- The task -
Work out how many lines in the data hold the word "next", and reply with that number only.

START Source records

/-- The next flit of an entry whose OP is `op` (R170 to R178). An entry outside the running step's range, finished, or of another OP
does nothing; a tile whose job is halted does nothing (R468). A parity error in the entry read places nothing more of it (R191). -/
def slotStep (op entry : Nat) (entryBad : Bool) (t : Tile) : SlotOut :=
  let r := t.router
  let e := slotEnt (SMap.get 0 r.slots entry)
  let k := SMap.get 0 r.next entry
  if t.halted || haltBars t.haltCy (e.outCy k) || ! (decide (r.first ≤ entry) && decide (entry < r.first + r.count)) || e.op != op || decide (e.count < k) then ⟨TOut.of t, none⟩
  else if entryBad then
    ⟨TOut.of ((routerFault 5 entry 0 (e.outCy k) t).updRouter (fun r => { r with next := SMap.put 0 r.next entry (e.count + 1) })), none⟩
  else
    let u := e.outCy k
    let present := u - e.delay
    let off := 64 * (e.loff + k)
    let a := slotInput entry e.ina present off t
    let b := if op = 0 then (SlotIn.missing, a.2) else
      let q := slotInput entry e.inb present off a.2.tile
      (q.1, ⟨q.2.tile, a.2.bumps ++ q.2.bumps, a.2.hits ++ q.2.hits⟩)
    let fin := fun (v : V512) (p : Bool) (o : TOut) =>
      let s := slotPlace entry e k v p o.tile
      (⟨⟨s.out.tile, o.bumps ++ s.out.bumps, o.hits ++ s.out.hits⟩, s.flit⟩ : SlotOut)
    match a.1, b.1 with
    | .refused _, _ => ⟨b.2.upd (fun t => t.updRouter (fun r => { r with next := SMap.put 0 r.next entry (k + 1) })), none⟩
    | _, .refused _ => ⟨b.2.upd (fun t => t.updRouter (fun r => { r with next := SMap.put 0 r.next entry (k + 1) })), none⟩
    | .missing, .missing => fin 0 true b.2
    | .line v _, .missing => if op = 0 then fin v (match a.1 with | .line _ p => p | _ => true) b.2 else fin v true b.2
    | .missing, .line v _ => fin v true b.2
    | .line va pa, .line vb pb =>
      if op = 1 ∨ op = 2 then
        let x := add160Line t.residue k (SMap.get 0 r.mask entry) va vb
        let o := b.2.upd (fun t => t.updRouter (fun r => { r with mask := SMap.put 0 r.mask entry x.2.1 }))
        let o := if op = 2 ∧ t.residue = true ∧ x.2.2 ≠ 0 then
            (o.upd (routerFault 7 entry e.out u)).bump (ck 0x9100 9) x.2.2 else o
        fin x.1 (pa || pb) o
      else if op = 3 then fin (lanes2 32 max va vb) (pa || pb) b.2
      else fin (lanes2 64 (· + ·) va vb) (pa || pb) b.2

/-- Does an entry of the running range take input `port` in cycle `cy` (R174). -/
def takesInput (t : Tile) (port cy : Nat) : Bool :=
  (upTo t.router.count).any (fun i =>
    let e := slotEnt (SMap.get 0 t.router.slots (t.router.first + i))
    (e.ina == port || (e.op != 0 && e.inb == port)) && (upTo (e.count + 1)).any (fun k => e.outCy k - e.delay == cy))

/-- A plan flit that no entry takes is discarded and recorded (R174, R191). A flit that no neighbour placed counts as arrived all the same. -/
def unscheduled (port cy : Nat) (t : Tile) : TOut :=
  if t.job.isNone || takesInput t port cy then TOut.of t
  else
    let known := (flitAt t port cy).isSome
    (TOut.of (routerFault 3 0 port cy (t.updRouter (fun r =>
      { r with flits := r.flits.filter (fun f => ! (f.port == port && f.cyc == cy))
               arrived := if known then r.arrived else SMap.put 0 r.arrived port (SMap.get 0 r.arrived port + 1) })))).bump (ck 0x9140 7) 1

/-! ## Service packets (R180 to R182) -/

def hdrOf (v : V512) : Nat := v.toNat % 2 ^ 64
def hType (h : Nat) : Nat := fieldN h 60 4
def hDkind (h : Nat) : Nat := fieldN h 58 2
def hDx (h : Nat) : Nat := fieldN h 52 6
def hDy (h : Nat) : Nat := fieldN h 47 5
def hDcore (h : Nat) : CoreIx := ⟨fieldN h 45 2 % 4, Nat.mod_lt _ (by decide)⟩
def hSx (h : Nat) : Nat := fieldN h 39 6
def hSy (h : Nat) : Nat := fieldN h 34 5
def hScore (h : Nat) : Nat := fieldN h 32 2
def hDev (h : Nat) : Nat := fieldN h 20 12
def hSeq (h : Nat) : Nat := fieldN h 10 10
def hTag (h : Nat) : Nat := fieldN h 8 2

/-- HCHK of the header bytes b1 to b7 (R181). -/
def hchk (h : Nat) : Nat := ((upTo 7).map (fun i => (i + 1) * fieldN h (8 * (i + 1)) 8)).foldl (· + ·) 0 % 255

def hdrGood (h : Nat) : Bool := hchk h == h % 256

/-- A header with its check filled in. -/
def withChk (h : Nat) : Nat := h / 256 * 256 + hchk h

/-- The line with another header. -/
def setHdr (v : V512) (h : Nat) : V512 := BitVec.ofNat 512 (v.toNat / 2 ^ 64 * 2 ^ 64 + h % 2 ^ 64)

def payByte (v : V512) (i : Nat) : Nat := fieldN v.toNat (8 * i) 8

/-- n − 1 of an RWRITE header, bits [5:0] of byte 9 (R182). -/
def rwLines (v : V512) : Nat := payByte v 9 % 64 + 1

/-- Completion statuses (R185). -/
def stDone : Nat := 0x0000
def stDonePoisoned : Nat := 0x0951
def stWindowClosed : Nat := 0x0952
def stOutsideWindow : Nat := 0x0953
def stBusy : Nat := 0x0954
def stNoDestination : Nat := 0x0955
def stLinkDown : Nat := 0x0956
def stJobEnded : Nat := 0x0957
def stTimeout : Nat := 0x0958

END Source records

- Result of this task -
5